The Bone Season
- First edition hardcover
- Author: Samantha Shannon
- Language: English
- Genre: Dystopian
- Publisher: Bloomsbury (UK, USA)
- Published in English: 20 August 2013
- Media type: Print, e-book, audiobook
- Pages: 480 pages
- ISBN: 1620401398
- OCLC: 814301490
- LC Class: PR6119.H365B66 2013
- Preceded by: The Pale Dreamer
- Followed by: The Mime Order

= The Bone Season =

2013 novel by Samantha Shannon

The Bone Season is a dystopian fantasy novel by British writer Samantha Shannon, originally published in 2013 by Bloomsbury Publishing. The first in a seven-book series, it was Shannon's debut novel and the first book selected for NBC's Today show's monthly book club.

In 2023, to mark the tenth anniversary of the series, Shannon released the Author's Preferred Text of The Bone Season, in which she made significant changes to the writing style, plot and characters. She went on to make similar revisions to the next three books in the series.

==Plot==
The year is 2059. For two centuries, the Republic of Scion has led an oppressive campaign against unnaturalness in Europe.

In London, Paige Mahoney is known in the criminal underworld. The right hand of the ruthless White Binder, Paige is a dreamwalker, a rare kind of clairvoyant. Under Scion law, she commits treason simply by breathing.

When Paige is arrested for murder, she meets the mysterious founders of Scion, who have designs on her uncommon abilities. If she is to survive and escape, Paige must use every skill at her disposal—and put her trust in someone who ought to be her enemy.

==Development==
Shannon started writing The Bone Season while working as an intern for literary agent David Godwin in the summer of 2011. Godwin had previously declined her earlier novel, Aurora. Inspired by Seven Dials, where Godwin was based, Shannon imagined "a girl, having the exact same day at work that [she] was, but she happened to be clairvoyant" and began planning the novel while on her lunch break. She was interested in what might happen if "dystopia dealt with the supernatural" and if there were a second Salem Witch Trials.

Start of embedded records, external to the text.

/-- Settles O55: a start by the first check that fails, a beat by its mode and its conflict. -/
theorem samplingStartsAndBeats : Obligations.SamplingStartsAndBeats := by
  intro s t n id key j lead rest g r kind whole d ms p begun both
  have hbegun : begun = d.suaBegun key lead rest p := rfl
  have hform := suaBegun_form d key lead rest p
  refine ⟨fun hj => ⟨fun hwait => ?waits, fun hready => ⟨fun hbad => ?mismatch, fun hm => ⟨fun a ha => ?recordPoisoned, fun hclean => ⟨fun hrec => ?recordBad, fun hrec hfits => ?tooLarge, fun hrec hfits => ?units⟩⟩⟩⟩,
    ?mem, ?jobs, fun hj hon hg hk hr => ⟨fun a ha => ⟨fun hm => ?chromaticPoisoned, fun hm => ?synchronousPoisoned⟩, fun hp => ?beats⟩⟩
  case waits => exact exec_suaStart_stops hj whole (suaStart_waits hwait id)
  case mismatch => exact exec_suaStart_stops hj whole (suaStart_mismatch hready id hbad)
  case recordPoisoned => exact exec_suaStart_stops hj whole (suaStart_record_poisoned hready id hm ha)
  case recordBad => exact exec_suaStart_stops hj whole (suaStart_record_bad hready id hm hclean rfl hrec)
  case tooLarge => exact exec_suaStart_stops hj whole (suaStart_too_large hready id hm hclean rfl hrec hfits)
  case units =>
    refine ⟨fun a hu => exec_suaStart_stops hj whole (suaStart_units_poisoned hready id hm hclean rfl hrec hfits hu), fun hu => exec_suaStart_stops hj whole (suaStart_units_bad hready id hm hclean rfl hrec hfits hu), fun us hu => ?_⟩
    have hstart := suaStart_starts hready id hm hclean rfl hrec hfits hu
    have hreads : begun.firstPoison p.formReads = d.firstPoison p.formReads := suaBegun_firstPoison d key lead rest p p.formReads
    have hg := suaBegun_group d key lead rest p
    refine ⟨fun a ha => ⟨?_, ?_⟩, ?_, ?_⟩
    · rintro rfl
      exact exec_suaFields_poisoned hj hstart (hreads.trans ha)
    · rintro rfl hmode
      exact (exec_suaSweep hj whole).trans (congrArg (Host.Outcome.next <| s.endsWith t ·) (suaSweep_poisoned hstart hg whole hmode (hreads.trans ha)))
    · rintro hrows rfl
      exact exec_suaFields_forms hj hstart (hreads.trans hrows)
    · rintro rfl hrows
      exact (exec_suaSweep hj whole).trans (congrArg (Host.Outcome.next <| s.endsWith t ·) (suaSweep_starts hstart hg whole (fun hmode => hreads.trans (hrows hmode))))
  case mem =>
    obtain ⟨_, h⟩ := hform
    rw [hbegun, h]
  case jobs =>
    obtain ⟨_, h⟩ := hform
    rw [hbegun, h]
  case chromaticPoisoned => rw [exec_chromaticBeat, beatRow_of_group hj hon hk hm, suaBeat_poisoned hg hr ha]
  case synchronousPoisoned => rw [exec_synchronousBeat, beatRow_of_group hj hon hk hm, suaBeat_poisoned hg hr ha]
  case beats =>
    intro ended adv bytesOf
    refine ⟨?chromatic, fun hm => ?synchronous⟩
    case chromatic =>
      intro hm us
      have hexec : exec (.chromaticBeat t n) s = .next (s.endsWith t (d.suaBeat id j key)) := by rw [exec_chromaticBeat, beatRow_of_group hj hon hk hm]
      have hmode : suaMode g.word ≠ 1 := by rw [hm]; decide
      have hadv (e : Dev) (fin : Bool) (beat : Nat) : e.beatDone id key r g fin beat = adv e fin beat := beatDone_formed e id key r hmode fin beat
      have hentered := tallied_beatEntered d r (r.classUnits g.beat)
      refine ⟨fun hc => ?clear, fun a b hc hd => ?strict, fun a b hc hd => ?demoted⟩
      case clear =>
        refine ⟨d.beatEntered r us, _, (tallied_reads hentered).1, ?_, rfl, fun a ha => beatEntered_decideAll_frame d key r us _ ha⟩
        rw [hexec, suaBeat_chromatic hg hr hp hm (chromaticBeat_clear key hc), hadv]
        rfl
      case strict =>
        have he := hentered.trans (tallied_noteConflict _ key r.p false a b)
        exact ⟨_, (tallied_reads he).1, by rw [hexec, suaBeat_conflict hg hr hp hm (chromaticBeat_strict key hc hd), suaConflict_of_tallied he]⟩
      case demoted =>
        refine ⟨(d.beatEntered r us).demoted key r us a b, (tallied_reads (hentered.trans (tallied_demoted _ key r us a b))).1, ?_⟩
        rw [hexec]
        cases hz : Dev.windows us.length key r us (suaWindow g.word) 0 ((d.beatEntered r us).demoted key r us a b) with
        | mk z p =>
          have hbeat := chromaticBeat_demoted key hc hd hz
          cases p with
          | none => rw [suaBeat_chromatic hg hr hp hm hbeat, hadv]
          | some a => rw [suaBeat_demoted_poisoned hg hr hp hm hbeat]
    case synchronous =>
      have hmode : suaMode g.word ≠ 1 := by rw [hm]; decide
      refine ⟨_, ?_, rfl, fun a ha => synchronousBeat_frame d key r g.word ha⟩
      rw [exec_synchronousBeat, beatRow_of_group hj hon hk hm, suaBeat_synchronous hg hr hp hm, beatDone_formed _ id key r hmode]
      rfl

end Sys2Proof.Machine
end

section
/-! PROOFS. Annealing: the walls of a variable's update, the step of a running group, and the start of ANNEAL_RUN through its checks (R172, R176 to R185, R400, Table 7-5). -/

namespace Sys2Proof.Machine

/-! ### The walls (R182) -/

/-- A variable's momentum after its update, held to 32 bits (R181). -/
def annealMomentum (w : Nat) (p f x y : Int) : Int :=
  clampInt (-2 ^ 31) (2 ^ 31 - 1) (y + rshiftRne ((anDt w : Int) * (f * anCMul w * 2 ^ 15 - ((anA0 w : Int) - p) * x * 2 ^ anCShift w)) (anCShift w + 21))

Shannon was a student at St Anne's College, Oxford, where she was studying English Language and Literature. She used the University of Oxford as the setting for a penal colony where persecuted clairvoyants are held captive. An interviewer noted that Oxford has many "impossibly neat, manicured lawns and well-tended buildings that act as a kind of tree-ring-dating window onto Britain's architectural past (and present)." Shannon came up with the idea of a shanty town in between the colleges as a way of "juxtaposing the squalor the humans were forced to live in and the grand colleges where the Rephaim live on either side."

==Reception==
Prior to the release of The Bone Season, the book was compared to the Harry Potter series and Shannon was often referred to as "the next J.K. Rowling". Newspapers drew comparisons due to Shannon signing with Bloomsbury, the same UK publisher as Rowling chose for Harry Potter, and due to both series comprising seven novels. However, Atlantic Wire reporter Arit John commented that the "steady drumbeat of press ... has led to comparisons to nearly every mainstream female fantasy and sci-fi novelist with name recognition".

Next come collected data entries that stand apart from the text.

-- ==== Sys2Proof/Machine/Sources.lean ====
section
/-!
DEFINITION. The sources of the mixes: generators of the Awl (R240 to R248), host streams (R326 to R331), serial ports' FIFOs
and ticks with their alignment groups (R366 to R380), the rate converters (R325) and the fixed high-pass (R323, R324).
-/

namespace Sys2Proof.Machine

/-- Replace one port. -/
def Dev.sap (d : Dev) (p : Nat) (f : Sap → Sap) : Dev := { d with ports := { d.ports with sap := updN d.ports.sap p f } }

/-- Replace one host stream. -/
def Dev.stream (d : Dev) (h : Nat) (f : Stream → Stream) : Dev := { d with mix := { d.mix with streams := updN d.mix.streams h f } }

/-- Replace every host stream. -/
def Dev.streamAll (d : Dev) (f : Stream → Stream) : Dev := { d with mix := { d.mix with streams := tab d.mix.streams fun _ => f } }

/-- Take the samples of a timed STREAM_WRITE that ends before its commitment out of its FIFO (R404, R420, R421). -/
def streamUnstart (d : Dev) (r : CmdRef) : Dev :=
  d.streamAll fun s =>
    match s.starts.find? fun x => sameRef x.ref r with
    | none => s
    | some x => { s with
        fifo := s.fifo.take x.ahead ++ s.fifo.drop (x.ahead + x.count)
        starts := (s.starts.filter fun y => !decide (y.ref = x.ref)).map fun y =>
          if x.ahead < y.ahead then { y with ahead := y.ahead - x.count } else y }

/-- The boundary of a timed STREAM_WRITE is known, or has changed (R61, R404). -/
def streamAt (d : Dev) (r : CmdRef) (b : Nat) : Dev :=
  let d1 := d.streamAll fun s => { s with starts := s.starts.map fun x => if sameRef x.ref r then { x with at_ := b } else x }
  { d1 with qif := { d1.qif with swaits := d1.qif.swaits.map fun w => if sameRef w.ref r then { w with start := some b } else w } }

/-! ### Generators -/

/-- One step of the 32-bit Galois LFSR of Table 8-5. (DEDUCED, log entry 39.) -/
def lfsrStep (x : Nat) : Nat := if x % 2 = 1 then (x / 2) ^^^ 0x80200003 else x / 2

/-- Feedback taps of Table 8-6. -/
def mlsTaps : Nat → List Nat
  | 10 => [10, 7]
  | 11 => [11, 9]
  | 12 => [12, 6, 4, 1]
  | 13 => [13, 4, 3, 1]
  | 14 => [14, 5, 3, 1]
  | 15 => [15, 14]
  | 16 => [16, 15, 13, 4]
  | 17 => [17, 14]
  | 18 => [18, 11]
  | 19 => [19, 6, 2, 1]
  | 20 => [20, 17]
  | _ => []

/-- The bit an MLS register of `m` bits shifts out: its last stage. -/
def mlsOut (m x : Nat) : Bool := bit x (m - 1)

/-- One shift of an MLS register (R242): stage 1 is bit 0 and takes the exclusive-OR of the taps. (DEDUCED, log entry 39.) -/
def mlsStep (m x : Nat) : Nat :=
  let fb := ((mlsTaps m).filter fun t => bit x (t - 1)).length % 2
  (x * 2 + fb) % 2 ^ m

/-- A sample near `exact`, given on the grid 2^(-96), within 2^(-22) of full scale, saturating (R243). -/
def nearSample (exact : Int) (dev : Int) : Int :=
  clampI (-(2 ^ 23)) (2 ^ 23 - 1) (Int.fdiv exact (2 ^ 73) + clampI (-1) 2 dev)

/-- The phase of a generator in turns on the grid 2^(-96) from 2^(-64) turns. -/
def turn64 (p : Nat) : Int := ((p % 2 ^ 64 * 2 ^ 32 : Nat) : Int)

/-- The increment of sample `n` of a sweep in units of 2^(-64) turn (Table 8-5). With Δ1 = 0 the ratio Δ2 / Δ1 has no value
and the increment is free. -/
def sweepDelta (g : GenRec) (n fr : Nat) : Nat :=
  let k := n % g.len
  if g.delta1.toNat = 0 then fr
  else if g.delta2.toNat = 0 then (if k = 0 then g.delta1.toNat * 2 ^ 32 else 0)
  else (Int.fdiv (fxPow (fxDiv g.delta2.toNat g.delta1.toNat) k g.len * g.delta1.toNat) (2 ^ 64)).toNat

/-- Amplitude of Q1.23 on the grid 2^(-96). -/
def ampFx (a : Q23) : Int := q23 a * 2 ^ 73

/-- The sample of a generator at its present index (Table 8-5); `dev` and `up` settle what R243 leaves open. (DEDUCED, log entry 39.) -/
def genSample (x : Gen) (dev : Int) (up : Bool) : Int :=
  match x.cfg with
  | none => 0
  | some g =>
    match g.kind with
    | .sine =>
      let ph : Nat := (g.theta0.toNat * 2 ^ 16 + x.n * g.delta1.toNat) % 2 ^ 32
      nearSample (fxMul (ampFx g.amp) (sinTurn ((ph : Int) * 2 ^ 64))) dev
    | .sweep =>
      if g.rept = false ∧ g.len ≤ x.n then 0
      else nearSample (fxMul (ampFx g.amp) (sinTurn (turn64 x.phase))) dev
    | .multitone =>
      let one (t : Tone) : Int :=
        let n := x.n % g.period
        fxMul (ampFx t.amp) (sinTurn (fxDiv ((t.bin.toNat * n) % g.period : Nat) g.period + (t.phase.toNat : Int) * 2 ^ 80))
      nearSample ((x.tones.map one).sum) dev
    | .noise => clampI (-(2 ^ 23)) (2 ^ 23 - 1) (gridDiv (q23 g.amp * (2 * (x.lfsr / 256 : Nat) - 2 ^ 24)) (2 ^ 24) up)
    | .mls => clampI (-(2 ^ 23)) (2 ^ 23 - 1) (if mlsOut g.order x.lfsr then q23 g.amp else -(q23 g.amp))

/-- One evaluation of a running generator: its sample, and its state for the next. -/
def genAdvance (x : Gen) (dev : Int) (up : Bool) (fr : Nat) : Gen :=
  match x.cfg, x.running with
  | some g, true =>
    { x with
      value := genSample x dev up
      n := x.n + 1
      phase := match g.kind with
        | .sweep => if g.rept = true ∧ (x.n + 1) % g.len = 0 then 0 else (x.phase + sweepDelta g x.n fr) % 2 ^ 64
        | _ => x.phase
      lfsr := match g.kind with
        | .noise => lfsrStep x.lfsr
        | .mls => mlsStep g.order x.lfsr
        | _ => x.lfsr }
  | _, _ => { x with value := 0 }

/-- Whether some tap of a generator serves an inner node: its rate is then Fc (R240). -/
def genInner (d : Dev) (g : Nat) : Bool :=
  anyB d.awl.taps fun _ t => match t with | some x => decide (x.gen = g ∧ x.node ≠ .mixOut) | none => false

/-- Evaluate every generator of a rate: `inner` for Fc, else Fi (R240, R247). -/
def advanceGens (d : Dev) (inner : Bool) : Dev :=
  let on : Bank Bool 8 := tab d.awl.gens fun i g => g.running && (genInner d i.val == inner)
  { d with
    free := d.free + 8
    awl := { d.awl with gens := tab d.awl.gens fun i g =>
      if on[i] then genAdvance g (Config.genDev (d.free + i.val)) (Config.freeBit (d.free + i.val)) (Config.freeNat (d.free + i.val)) else g } }

/-- A non-repeating sweep that has ended stops (R248). -/
def genStopDev (d : Dev) (g : Fin 8) : Dev :=
  let x := d.awl.gens[g]
  match x.cfg with
  | some r =>
    if x.running ∧ r.kind = .sweep ∧ r.rept = false ∧ r.len ≤ x.n then
      { d with awl := { d.awl with gens := upd d.awl.gens g fun y => { y with running := false, value := 0 } } }
    else d
  | none => d

/-! ### Rate converters (R325) -/

/-- Nominal rate in Hz of a code of `TB_STATUS.REFIN_RATE`. -/
def rateHz (code : Nat) : Nat := [0, 32000, 44100, 48000, 88200, 96000, 176400, 192000].getD code 0

/-- A newer input sample at the front of a converter's history. The history holds 260 samples; its last one stands for all
older ones and is 0 only if they are. -/
def pushHist (x : Int) (h : List Int) : List Int :=
  if h = [] ∧ x = 0 then []
  else if h.length < 260 then x :: h
  else x :: (h.take 258 ++ [if h.getD 258 0 ≠ 0 then h.getD 258 0 else h.getD 259 0])

/-- Push a frame into the histories of a port's slots. -/
def pushFrame (n : Nat) (h : List (List Int)) (f : List Int) : List (List Int) :=
  (List.range n).map fun s => pushHist (f.getD s 0) (h.getD s [])

/-- A Q1.31 sample limited to its range. -/
def q31 (x : Int) : Int := clampI (-(2 ^ 31)) (2 ^ 31 - 1) x

/-- Output of a converter: 0 from a history of zeros, otherwise free within what Table 11-2 asks (`convertersMeet`).
(DESIGN CHOICE, log entry 1; DEDUCED, log entry 40.) -/
def convert (key : Nat) (h : List Int) : Int := if h.all (· == 0) then 0 else q31 (Config.converter key h)

/-- Which converter gives a sample, and where the sample lies: an input at `hz` whose newest sample is `acc` / 96,000 of its period old. -/
def inKey (hz acc : Nat) : Nat := hz * 96000 + acc

/-- As `inKey`, for an output at `hz`: its tick comes `p` / `hz` Fi periods after the newest sample at Fi. -/
def outKey (hz p : Nat) : Nat := 2 ^ 65 + hz * 2 ^ 20 + p

/-- The history of a converter that has taken a tone of amplitude `A`, `phi` turns per sample and phase `theta`, in units of 2^(-96) turn. -/
def toneHist (A : Nat) (phi theta : Int) : List Int :=
  (List.range 260).map fun (k : Nat) => roundAway (A * cosTurn (theta - phi * k)) (2 ^ 96)

/-- What Table 11-2 asks of one converter with entry rate `r` and the lower rate `lo`, at `num` / `den` input samples after its newest one:
a passband tone keeps its amplitude within 0.005 dB after the group delay, what else it leaves is 110 dB below it, and so is all of a
stopband tone, each to the last bit of the sample. (DEDUCED, log entry 40.) -/
def ConverterMeets (key r lo num den : Nat) : Prop :=
  ∀ (A phi : Nat) (theta : Int), A < 2 ^ 31 → 2 * phi ≤ 2 ^ 96 →
    let y := Config.converter key (toneHist A phi theta)
    let rest : Int := A * fxDb (-110) 1 + fxOne
    let late := theta + Int.fdiv ((phi : Int) * num) den - Int.fdiv ((phi : Int) * 64 * r) lo
    (phi * r * 10000 ≤ 4535 * lo * 2 ^ 96 →
      ∃ g : Int, fxDb (-5) 1000 ≤ g ∧ g ≤ fxDb 5 1000 ∧ (y * 2 ^ 192 - g * A * cosTurn late).natAbs ≤ (rest * 2 ^ 96).natAbs) ∧
    (lo * 2 ^ 96 ≤ 2 * phi * r → (y * 2 ^ 96).natAbs ≤ rest.natAbs)

/-- What R325 asks of the converters of locked ports and host streams, which a statement about their response takes as its premise: nothing
else is known of `Config.converter`. (DEDUCED, log entry 40.) -/
def convertersMeet : Prop :=
  ∀ hz ∈ [32000, 44100, 48000, 88200, 96000, 176400, 192000],
    (∀ acc < 96000, ConverterMeets (inKey hz acc) hz (min hz 96000) acc 96000) ∧
    (∀ p ≤ hz, ConverterMeets (outKey hz p) 96000 (min hz 96000) p hz)

/-- Input ticks of one Fi period: how many, and the new remainder. -/
def tickCount (hz acc : Nat) : Nat × Nat := ((acc + hz) / 96000, (acc + hz) % 96000)

/-! ### Members of a tick: ports below 0x80, host streams from 0x80 (Table 12-4) -/

/-- The samples of a stream that may be consumed before its next timed write starts. (DEDUCED, log entry 40.) -/
def Stream.avail (s : Stream) : Nat :=
  match s.starts with
  | [] => s.fifo.length
  | x :: _ => min x.ahead s.fifo.length

/-- Drop `n` samples from the front of a stream's FIFO. -/
def Stream.dropFront (s : Stream) (n : Nat) : Stream :=
  { s with fifo := s.fifo.drop n, starts := s.starts.map fun x => { x with ahead := x.ahead - n } }

/-- The converter of a stream takes `v`. -/
def Stream.feed (s : Stream) (v : Int) : Stream := { s with last := v, hist := pushHist v s.hist }

/-- Take the next sample; one with END returns the stream to idle (R331). -/
def Stream.take (s : Stream) : Stream :=
  match s.fifo with
  | [] => s.feed s.last
  | x :: _ => { (s.dropFront 1).feed x.v with running := !x.fin }

/-- Discard one input sample, or the next that comes (R378). -/
def Stream.discard (s : Stream) : Stream := if 2 ≤ s.avail then s.dropFront 1 else { s with discardNext := s.discardNext + 1 }

/-- What a member calls for at a tick: its action, 1 hold or 2 drop, and its kind (R378, Table 12-4). -/
def memberCall (d : Dev) (m : Nat) : Option (Nat × Nat) :=
  if m < 0x80 then
    let s := look d.ports.sap m .reset
    if s.resync ≠ 0 then (if 4 ≤ s.fifo.length then none else some (1, s.resync))
    else if s.fifo = [] then some (1, 3)
    else if s.slipPend = 2 then some (2, 1)
    else if s.slipPend = -2 then some (1, 2)
    else none
  else
    let s := look d.mix.streams (m - 0x80) .reset
    if s.avail = 0 then some (1, 5) else none

/-- Counters of log page 0x03 (R382). -/
def cnt32 (n : Nat) : Nat := satN 0xFFFFFFFF (n + 1)

/-- The port's converter takes frame `f`. -/
def Sap.feed (s : Sap) (f : List Int) : Sap := { s with last := f, hist := pushFrame s.fmt.slots s.hist f }

/-- The converter takes the next frame. -/
def Sap.take (s : Sap) : Sap :=
  match s.fifo with
  | [] => s.feed s.last
  | f :: rest => { s with fifo := rest }.feed f

/-- Discard one frame, or the next that comes. -/
def Sap.discard (s : Sap) : Sap :=
  if 2 ≤ s.fifo.length then { s with fifo := s.fifo.drop 1 } else { s with discardNext := s.discardNext + 1 }

/-- Bits of a frame. -/
def Sap.frameBits (s : Sap) : Nat := s.fmt.slots * s.fmt.width

/-- Measure the fill just before a tick; at every 1,024th tick the sum waits for its evaluation (R366). -/
def Sap.measure (s : Sap) (bitsIn : Nat) : Sap :=
  let x : Int := (s.fifo.length * s.frameBits + min bitsIn s.frameBits : Nat)
  let z := if s.ticks % 1024 = 0 then x else s.fillSum + x
  { s with fillSum := z, ticks := s.ticks + 1, evalSum := if (s.ticks + 1) % 1024 = 0 then some z else s.evalSum }

/-- The slip an evaluation decides from a phase `num / den` in frames (R367): 1 DROP, −1 REPEAT, 0 none. (DEDUCED, log entry 41.) -/
def slipOf (num den last : Int) : Int :=
  if den < 2 * num ∧ (last ≠ -1 ∨ 5 * den < 8 * num) then 1
  else if 2 * num < -den ∧ (last ≠ 1 ∨ 8 * num < -(5 * den)) then -1
  else 0

/-- The evaluation of the last 1,024 ticks that waits (R366, R367); a free port and a master port never slip (R363, R369). (DEDUCED, log
entry 41.) -/
def Sap.evaluate (s : Sap) (up : Bool) : Sap :=
  match s.evalSum with
  | none => s
  | some z =>
    if s.fmt.en && s.running then
      let den : Int := (1024 * s.frameBits : Nat)
      let raw := z - 4 * den
      let num := if s.fmt.out then -raw else raw
      { s with
        evalSum := none
        phase := clampI (-128) 127 (gridDiv (32 * num) den up)
        slipPend := if s.fmt.free || s.fmt.master then 0 else slipOf num den s.lastSlip }
    else { s with evalSum := none }

/-- A slip that an evaluation decided is due at the next tick (R367). -/
def Sap.slipDue (s : Sap) : Sap := if s.slipPend = 1 ∨ s.slipPend = -1 then { s with slipPend := 2 * s.slipPend } else s

/-- An evaluation that a further tick of the same Fi period finds waiting is made before that tick (R367). -/
def Sap.beforeTick (s : Sap) (up : Bool) : Sap := if s.evalSum.isSome then (s.evaluate up).slipDue else s

/-- One tick of an input port (R367 to R371, R378): its own call and the action of its group. (DEDUCED, log entry 41.) -/
def Sap.tick (s0 : Sap) (call : Option (Nat × Nat)) (action : Nat) : Sap :=
  let s := if s0.resync ≠ 0 ∧ 4 ≤ s0.fifo.length then { s0 with resync := 0 } else s0
  let follow := { s with groupActs := cnt32 s.groupActs }
  match action, call with
  | 0, _ => s.take
  | 1, some (1, 2) => { s with repeats := cnt32 s.repeats, lastSlip := -1, slipPend := 0 }.feed s.last
  | 1, some (1, k) =>
    { s with slipPend := 0, standin := cnt32 s.standin, resync := k, underruns := if s.resync = 0 then cnt32 s.underruns else s.underruns }.feed s.last
  | 1, some _ => { follow with slipPend := 0 }.feed s.last
  | 1, none => follow.feed s.last
  | _, some _ => { s.discard with drops := cnt32 s.drops, lastSlip := 1, slipPend := 0 }.take
  | _, none => follow.discard.take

Critical reception for the book has been mostly positive. USA Today commented upon a similarity to the Harry Potter novels in their positive review for The Bone Season, opining that the book's premise was "awfully familiar in certain aspects" to the aforementioned series while also stating that it had "fresh ideas, excellent original concepts and, best of all, an impressive new voice for fantasy literature." NPR drew the same comparison, but remarked that it was more similar to The Hunger Games than the Potter series. The Telegraph's review also mentioned that the book was similar to The Hunger Games and commented that the plot would be familiar to fantasy readers but that Shannon "shows real skill in combining them so easily into an original and enjoyably escapist fictional world."

== Television adaptation ==
Television rights to The Bone Season were acquired by Rainmaker Content in 2021, with an eight-part miniseries planned.
In November 2025, Samantha Shannon confirmed on social media that the rights had been returned to her and no adaptation was currently in the works.

==Series==
The second installment, The Mime Order was released on 27 January 2015. A prequel novella, The Pale Dreamer, was released as an e-book in 2016. The third installment, The Song Rising, was released on 7 March 2017.

In 2020, Shannon released an additional e-book novella, The Dawn Chorus, set between the third and fourth novels. The fourth installment, The Mask Falling, was released 26 January 2021, and the fifth, The Dark Mirror, in February 2025. The completed series is expected to have a total of seven novels, with the sixth and penultimate installment, The Moth Reborn, expected to be published in 2026.

Supplementary work On the Merits of Unnaturalness, a pamphlet mentioned in-universe, was published in 2016.